Sadly, into this bliss, tragedy of the most unexpected and devastating kind strikes. The family is faced with an emptiness and sorrow that is exacerbated by the conundrum of what to do about all the marriage plans in the works that have been seriously thrown out of whack by the calamitous events that have befallen them. And it is young, hopeful Shira who is faced with the greatest challenge of all - to maintain family purity, lineage and the very ties that bind - all of which are potentially convenient for everyone but herself and most of all, with the very real possibility that all her hopes and dreams will be forever altered, if not completely shattered.

Fill The Void becomes one of the most universal and moving of all love stories - rooted as it is in the notion of a greater good - sacrifice.

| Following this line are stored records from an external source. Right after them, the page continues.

-- ==== Sys2Proof/Machine/State.lean ====
section
/-! DEFINITION. The state of the Keaha: plain data for every piece of state the spec gives the part,
the queue of waiting commands, the reasons a step can stop, and the state after reset. -/

namespace Sys2Proof.Machine

/-! ### The part (R1 to R8) -/

/-- Ordering grades (R1). -/
inductive Grade where
  | kh16 | kh12
  deriving DecidableEq, Repr

/-- Steppings (R7). -/
inductive Stepping where
  | a1 | b0
  deriving DecidableEq, Repr

/-- What is fixed at manufacture: grade, stepping, fused regions (R3), DEVICE_ID (R359). DESIGN CHOICE: log entry 42. -/
structure PartId where
  grade    : Grade
  stepping : Stepping
  fused    : BitVec 16
  deviceId : BitVec 128
  /-- SMB_ADDR[1:0] as sampled at RESET_N release: the SMBus address is 0x5C plus it (R727) -/
  smbAddr  : BitVec 2
  deriving DecidableEq, Repr


/-! ### Control ports and operations -/

/-- A completion entry (R619), before its phase bit is set. -/
structure Completion where
  tag    : BitVec 16
  opcode : BitVec 8
  status : BitVec 8
  detail : BitVec 16
  result : BitVec 64
  /-- the IRQ flag of the command's descriptor (R617) -/
  irq    : Bool
  /-- data that follows the entry of a BUF_READ (R634) -/
  extra  : List Byte
  deriving DecidableEq, Repr

/-- An operation in progress (R630): a class W or S command between its acceptance and its final status. -/
structure Op where
  port    : Port
  place   : Nat
  cmd     : Instr
  hdr     : CmdHdr
  opcode  : BitVec 8
  /-- the partition the command names, if any -/
  part    : Option Nat
  /-- current status: QUEUED or STEPPING (R15) -/
  status  : BitVec 8
  /-- steps done (R624, SEL 2) -/
  steps   : Nat
  /-- step agent of each die that runs it; 4 for the lead Crown, none for class W (R631) -/
  agent   : Option Nat
  dies    : List Nat
  /-- bytes or units done so far -/
  done    : Nat
  /-- partial result gathered by the steps -/
  buf     : List Byte
  /-- its completion is discarded because its port was reset (R638) -/
  orphan  : Bool
  deriving DecidableEq, Repr

/-- One control port (R614). -/
structure PortState where
  /-- commands ready and not yet taken, oldest first (R615) -/
  ready  : List Instr
  /-- the oldest of them has reported QUEUED (R620) -/
  queued : Bool
  /-- the dispatcher cycle in which the dispatcher last took a command from the port (R615) -/
  takenAt : Option Nat
  /-- completions held while the completion ring is full (R637) -/
  held   : List Completion
  /-- unread completion entries of a short-form port, oldest first (R635) -/
  unread : List Completion
  /-- the 64 KiB port buffer of a short-form port (R634) -/
  buffer : Mem
  /-- host memory of a PCIe port, as this device has written it (R617) -/
  host   : Mem
  /-- PHASE of the current pass of the completion ring (R637) -/
  phase  : Bool
  /-- MSI-X vectors signalled, newest first (R639) -/
  irqs   : List Nat
  /-- the MSI-X table (R638) -/
  msix   : AMap (BitVec 128)
  deriving DecidableEq, Repr

/-! ### Partitions (R293 to R330) -/

/-- Partition states (R295). -/
inductive PState where
  | none | bound | loading | loaded | running | pausing | paused | stopped
  deriving DecidableEq, Repr

/-- A pending mode change (R309 to R314). -/
structure ModeChange where
  kind    : Nat
  stream  : Nat
  n       : Nat
  /-- base of the staged settings, offset in the allocation -/
  settings : Nat
  pmask   : Nat
  seeds   : List Nat
  /-- boundary armed (R312) -/
  armed   : Bool
  /-- ingest cycle of the boundary instance, once created (R310) -/
  boundary : Option Nat
  /-- sequence number of the boundary instance's event -/
  boundarySeq : Nat
  /-- SHA-384 digest of the new settings (R314) -/
  digest  : List Byte
  deriving DecidableEq, Repr

/-- A staged image or scale set (R625). -/
structure Staged where
  dst    : Nat
  len    : Nat
  /-- end of the last chunk accepted (R625) -/
  next   : Nat
  /-- bytes staged; the staging is finished when they are `len` -/
  done   : Nat
  /-- authoritative: a loaded image stands on these copies (R474) -/
  auth   : Bool
  /-- the load digest held with the finished staging (R305) -/
  digest : List Byte
  deriving DecidableEq, Repr

/-- A record of a loaded image (R259). -/
structure ImgRec where
  typ      : Nat
  section_ : Nat
  template : Nat
  lregion  : Nat
  cluster  : Nat
  unit     : Nat
  body     : List Byte
  deriving DecidableEq, Repr

/-- The image loaded on a partition. -/
structure Loaded where
  /-- offset of the staged image in the allocation -/
  dst      : Nat
  digest   : List Byte
  /-- KIND of the header: 0 front path, 1 deep path -/
  kind     : Nat
  /-- REPRO_CLASS is ANY (R258) -/
  anyClass : Bool
  profile  : Nat
  elastic  : Bool
  relaxed  : Bool
  template : Nat
  nsect    : Nat
  ntempl   : Nat
  /-- NLREG of each template of the image, in increasing index (R263) -/
  nlregs   : List Nat
  nprog    : Nat
  /-- physical region of each logical region, in increasing logical index (R244) -/
  map      : List Nat
  /-- every record of the image that serves the bound template -/
  recs     : List ImgRec
  deriving DecidableEq, Repr
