-- ==== Sys2Proof/Machine/Time.lean ====
section
/-! DEFINITION. Time bases, time-stamps, servos, PTP, the G1 counter and the snapshot (R550 to R577). -/

namespace Sys2Proof.Machine

/-! ### Advance and conversion -/

/-- ADJ of a time base, int32 (TIM_TB_ADJ). -/
def State.tbAdj (s : State) (t : Nat) : Int := signedOf 32 (s.reg (aTim (0x10004 + 0x100 * t))).toNat

/-- The register of time base `t` at offset `o` of its group. -/
def aTb (t o : Nat) : Nat := aTim (0x10000 + 0x100 * t + o)

/-- One cycle of a time base (R551). -/
def tbAdvance (adj : Int) (x : TimeBase) : TimeBase :=
  let d : Int := if x.phase < 4 then 225179981368525 else 225179981368524
  { x with t := ((x.t : Int) + d + adj * 256).toNat % 2 ^ 128, phase := (x.phase + 1) % 5 }

/-- Every time base after one more lattice cycle. -/
def State.tbTick (s : State) : State :=
  (List.range 4).foldl (fun s t => s.putTb t (tbAdvance (s.tbAdj t) (s.tb t))) s

/-- Counts of the four time bases now. -/
def State.tbNow (s : State) : List Nat := (List.range 4).map (fun t => (s.tb t).t)

/-- Keep TB(k) of the cycle that ends: the last 64 cycles, and multiples of 64 over the last 65,536 (R558, R559). -/
def State.tbKeep (s : State) : State :=
  let c := s.seq.count0
  let keep := fun (e : Nat × List Nat) =>
    decide (c < e.1 + 64) || (decide (e.1 % 64 = 0) && decide (c ≤ e.1 + 65536))
  { s with tim := { s.tim with hist := (c, s.tbNow) :: s.tim.hist.filter keep } }

/-- The G1 counter at an edge of the 156.25 MHz reference, every 8 lattice cycles (R556). -/
def State.g1Tick (s : State) : State :=
  { s with tim := { s.tim with g1 := (s.tim.g1 + (s.reg (aTim 0x30000)).toNat) % 2 ^ 88 } }

/-- TB_t(k) in units of 2^-16 ns, where cycle `k` is the present one or is kept. -/
def State.tbKept (s : State) (t k : Nat) : Option Nat :=
  if k = s.seq.count0 then some ((s.tb t).t >>> 32)
  else (s.tim.hist.find? (fun e => decide (e.1 = k))).map (fun e => (e.2.getD t 0) >>> 32)

/-- TB_t(τ) in units of 2^-16 ns, for an instant in units of 1/128 cycle (R557, R559). -/
def State.tbOf (s : State) (t tau : Nat) : Option Nat :=
  let k := tau / 128
  let c := s.seq.count0
  if c < k then none
  else if c ≤ k + 64 then (s.tbKept t k).map (fun v => v + 4096 * (tau % 128) / 10)
  else if c ≤ k + 65536 then
    let k0 := k / 64 * 64
    (s.tbKept t k0).map (fun v => v + 4096 * (tau - 128 * k0) / 10)
  else none

/-- A value in units of 2^-16 ns in the format of R550. -/
def timeOf16 (v : Nat) : TimeVal := timeOf (v * 2 ^ 32)

/-! ### Changes (R553, R554) -/

/-- The first schedule cycle that is a multiple of 16 and lies at least `n` cycles after the present one, in
cycles since cold reset, which a reset of the schedule count does not disturb. DEDUCED: log entry 86. -/
def State.dueAt (s : State) (n : Nat) : Nat := s.now + (ceilDiv (s.seq.count0 + n) 16 * 16 - s.seq.count0)

/-- Queue a change of a time base. DEDUCED: log entry 86. -/
def State.tbQueue (s : State) (t n : Nat) (o : TbOp) : State :=
  let x := s.tb t
  s.putTb t { x with due := x.due ++ [(s.dueAt n, o)] }

/-- The staged value of TIM_TB_SET, in units of 2^-48 ns (R553). -/
def State.tbStaged (s : State) (t : Nat) : Nat :=
  let lo := s.field (aTb t 0x0C) 31 0
  let ns := s.field (aTb t 0x10) 31 0
  let hi := s.field (aTb t 0x14) 31 16
  let fr := s.field (aTb t 0x14) 15 0
  ((lo + hi * 2 ^ 32) * 1000000000 + ns) * 2 ^ 48 + fr * 2 ^ 32

/-- The staged signed step, in units of 2^-48 ns. -/
def State.tbStagedStep (s : State) (t : Nat) : Int :=
  signedOf 32 (s.field (aTb t 0x10) 31 0) * 2 ^ 48 + (s.field (aTb t 0x14) 15 0 : Int) * 2 ^ 32

/-- The order of R554: lower first. -/
def tbClass : TbOp → Nat
  | .set _ | .step _ => 0
  | .servoStep _ => 1
  | .rate _ => 2
  | .manual _ => 3

/-- Clamp a rate to ±ADJ_MAX (R551). -/
def State.adjClamp (s : State) (t : Nat) (a : Int) : Int :=
  let m : Int := s.field (aTb t 0x28) 30 0
  max (-m) (min m a)

/-- Put a rate adjust in force. -/
def State.putAdj (s : State) (t : Nat) (a : Int) : State :=
  s.setReg (aTb t 0x04) (BitVec.ofInt 32 (s.adjClamp t a))

/-- End a pending BARRIER that names time base `t` with REFUSED_TIMING (R567). -/
def State.barrierEnd (s : State) (t : Nat) : State :=
  match s.barrier with
  | some b => if b.tb = t then
      { s with barrier := none
               ops := s.ops.filter (fun o => !(decide (o.opcode = 0x71#8))) }.complete b.hdr 0x71 stTiming 0 0
    else s
  | none => s

/-- A changed time base: LOCKED cleared, samples not yet applied discarded (R553), a barrier ended (R567). -/
def State.tbMoved (s : State) (t : Nat) (v : Nat) (keepSamples : Bool) : State :=
  let x := s.tb t
  let due := if keepSamples then x.due
    else x.due.filter (fun e => match e.2 with | .servoStep _ | .rate _ => false | _ => true)
  ((s.putTb t { x with t := v % 2 ^ 128, due := due }).setFlag (aTb t 0x40) 31 false).barrierEnd t

/-- Apply one change. -/
def State.tbApply (s : State) (t : Nat) : TbOp → State
  | .set v => s.tbMoved t v false
  | .step d => s.tbMoved t (((s.tb t).t : Int) + d).toNat false
  | .servoStep d => s.tbMoved t (((s.tb t).t : Int) + d).toNat true
  | .rate a => s.putAdj t a
  | .manual a => if s.flag (aTb t 0) 31 then s else s.putAdj t a

/-- The changes that fall due in the earliest due cycle, the first of R554 in front. -/
def tbDue (now : Nat) (due : List (Nat × TbOp)) : List TbOp :=
  match (due.filter (fun e => decide (e.1 ≤ now))).map (·.1) with
  | [] => []
  | c :: cs =>
    let m := cs.foldl min c
    let l := (due.filter (fun e => decide (e.1 = m))).map (·.2)
    l.filter (fun o => decide (tbClass o = 0)) ++ l.filter (fun o => decide (tbClass o = 1))
      ++ l.filter (fun o => decide (tbClass o = 2))

/-- A pending change of time base `t` falls due: the first in the order of R554 is applied, the others of the same
cycle are discarded; a manual rate is no change of R554 and takes effect beside it. -/
def State.timeBaseUpdate (s : State) (t : Nat) : State :=
  let x := s.tb t
  let cs := (x.due.filter (fun e => decide (e.1 ≤ s.now))).map (·.1)
  match cs with
  | [] => s
  | c :: r =>
    let m := r.foldl min c
    let man := (x.due.filter (fun e => decide (e.1 = m) && decide (tbClass e.2 = 3))).map (·.2)
    let first := (tbDue s.now x.due).head?
    let s := s.putTb t { x with due := x.due.filter (fun e => decide (e.1 ≠ m)) }
    let s := match first with | some o => s.tbApply t o | none => s
    man.foldl (fun s o => s.tbApply t o) s

/-- TIM_TB_CMD: SET (R553). -/
def State.tbSet (s : State) (t : Nat) : State :=
  (s.putTb t { s.tb t with onPps := none }).tbQueue t 16 (.set (s.tbStaged t))
/-- TIM_TB_CMD: STEP (R553). -/
def State.tbStep (s : State) (t : Nat) : State :=
  (s.putTb t { s.tb t with onPps := none }).tbQueue t 16 (.step (s.tbStagedStep t))
/-- TIM_TB_CMD: SET_ON_PPS (R553). -/
def State.tbSetOnPps (s : State) (t : Nat) : State :=
  s.putTb t { s.tb t with onPps := some (s.tbStaged t) }
/-- TIM_TB_MANADJ (R551). -/
def State.manadjWrite (s : State) (t : Nat) (v : Word) : State :=
  let s := s.setReg (aTb t 0x08) v
  if s.flag (aTb t 0) 31 then s else s.tbQueue t 16 (.manual (signedOf 32 v.toNat))

/-- What a write of TIM_TB_CFG brings: enabling the servo or changing SRC or SEL restarts it (R565); a servo that is
disabled gives the rate back to TIM_TB_MANADJ (R551). -/
def State.tbCfgWrite (s : State) (t : Nat) (v : Word) : State :=
  let a := aTb t 0
  let old := (s.reg a).toNat
  let s := s.setReg a (v &&& 0xFFFFF000#32)
  let new := (s.reg a).toNat
  if new.testBit 31 && (!old.testBit 31 || decide (bitsOf old 30 20 ≠ bitsOf new 30 20)) then
    (s.setReg (aTb t 0x3C) (s.reg (aTb t 0x04))).putTb t { s.tb t with good := 0, source := none, sync := none }
  else if old.testBit 31 && !new.testBit 31 then
    s.tbQueue t 16 (.manual (signedOf 32 (s.reg (aTb t 0x08)).toNat))
  else s

/-! ### The servo (R563 to R566) -/

/-- The servo of time base `t` is enabled with source `src`. -/
def State.srvOn (s : State) (t src : Nat) : Bool :=
  s.flag (aTb t 0) 31 && decide (s.field (aTb t 0) 30 28 = src)

/-- Saturate to int48. -/
def sat48 (e : Int) : Int := max (-(2 ^ 47)) (min (2 ^ 47 - 1) e)

/-- Process a completed offset sample, in units of 2^-16 ns (R564). DEDUCED: log entry 86. -/
def State.servoSample (s : State) (t : Nat) (e0 : Int) : State :=
  let e := sat48 e0
  let x := s.tb t
  let s := s.putTb t { x with off := BitVec.ofInt 48 e }
  let st := aTb t 0x40
  let s := (s.addField st 15 0 1).setFlag st 30 false
  let stepTh : Int := (s.field (aTb t 0x24) 31 16 : Int) * 2 ^ 16
  let lockTh : Int := (s.field (aTb t 0x24) 15 8 : Int) * 2 ^ 12
  if stepTh ≤ (e.natAbs : Int) then
    let s := (s.setFlag st 31 false).setFlag st 29 true
    (s.putTb t { s.tb t with good := 0 }).tbQueue t 64 (.servoStep (-(e * 2 ^ 32)))
  else
    let kp : Int := s.field (aTb t 0x20) 31 16
    let ki : Int := s.field (aTb t 0x20) 15 0
    let i0 := signedOf 32 (s.reg (aTb t 0x3C)).toNat
    let i1 := s.adjClamp t (i0 - (ki * e) / 2 ^ 16)
    let adj := s.adjClamp t (i1 - (kp * e) / 2 ^ 16)
    let s := s.setReg (aTb t 0x3C) (BitVec.ofInt 32 i1)
    let s := s.tbQueue t 64 (.rate adj)
    let ab : Int := (e.natAbs : Int)
    if ab < lockTh then
      let g := min (x.good + 1) 255
      let s := s.putTb t { s.tb t with good := g }
      if s.field (aTb t 0x24) 7 0 ≤ g then s.setFlag st 31 true else s
    else
      let s := s.putTb t { s.tb t with good := 0 }
      if 2 * lockTh ≤ ab then s.setFlag st 31 false else s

Burshtein's screenplay is both literate and passionate. She's provided herself with a first-rate template to direct a film of great power. Like the conservative community she trains her lens upon, she forces herself to stay within their world as closely as possible with mostly interior scenes, often in closeup and with a look that is warm, sumptuous, gorgeously composed and lit - all reflective of an insular world that beats on in spite of an outside secular and modern world. Her pacing is meticulous in its fluidity or rather, she seems in such complete control of the slow, deliberate nature of how life unfolds that we never feel like she's self-indulgently plodding along to maintain "reality", but instead creates a slow, delicate series of ebbs and flows that build to a crescendo of passion and emotion.

It is one of the few contemporary pieces of cinema that soars in ways the medium, at its core, has the potential to do when its exploited artistically in ways it seldom is - a medium that is more often squandered instead of being nurtured and valued for the great gifts it can bestow upon mankind.

Burshtein has created what might be one of our few modern masterpieces. Not a frame seems out of place, not a line of dialogue seems false, not a single performance achieves less than the miraculous.


Fill The Void does indeed fill a void. It's a movie we desperately need in these times - a film that explores both the pitfalls and joys of tradition, but at the same time, exposing how tradition can indeed be a beautiful part of existence when it is mediated and tempered by those, like the character of Shira, who allow the indomitability of her intellect, reason and spirit to seek what is ultimately her own happiness and fulfilment - one that is as inclusive of herself as it is of those around her.

Given that this is a film about a community in which marriage is the highest and holiest aspiration for women, Burshtein might have actually crafted one of the most feminist films in recent movie history. At its most basic level, though, it's a film so full of joy, sadness, humour and romance, that it puts most films about love, family and tradition to shame.

A masterpiece? I'd say so.

"Fill The Void" via Mongrel Media premieres at TIFF 2012.